> [WORK TASK] The response must be made up of the lines in the entries below that contain "State".

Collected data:

-- ==== Sys2Proof/Machine/Core.lean ====
section
/-! DEFINITION. The machine behind the host's interface. -/

def Sys2Proof.core : Host.Core :=
  { State := Sys2Proof.Machine.State, Fault := Sys2Proof.Machine.Fault,
    Refusal := Sys2Proof.Machine.Refusal, step := Sys2Proof.Machine.step,
    reset := Sys2Proof.Machine.State.reset }
end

> [THE ANSWER]
  { State := Sys2Proof.Machine.State, Fault := Sys2Proof.Machine.Fault,
    reset := Sys2Proof.Machine.State.reset }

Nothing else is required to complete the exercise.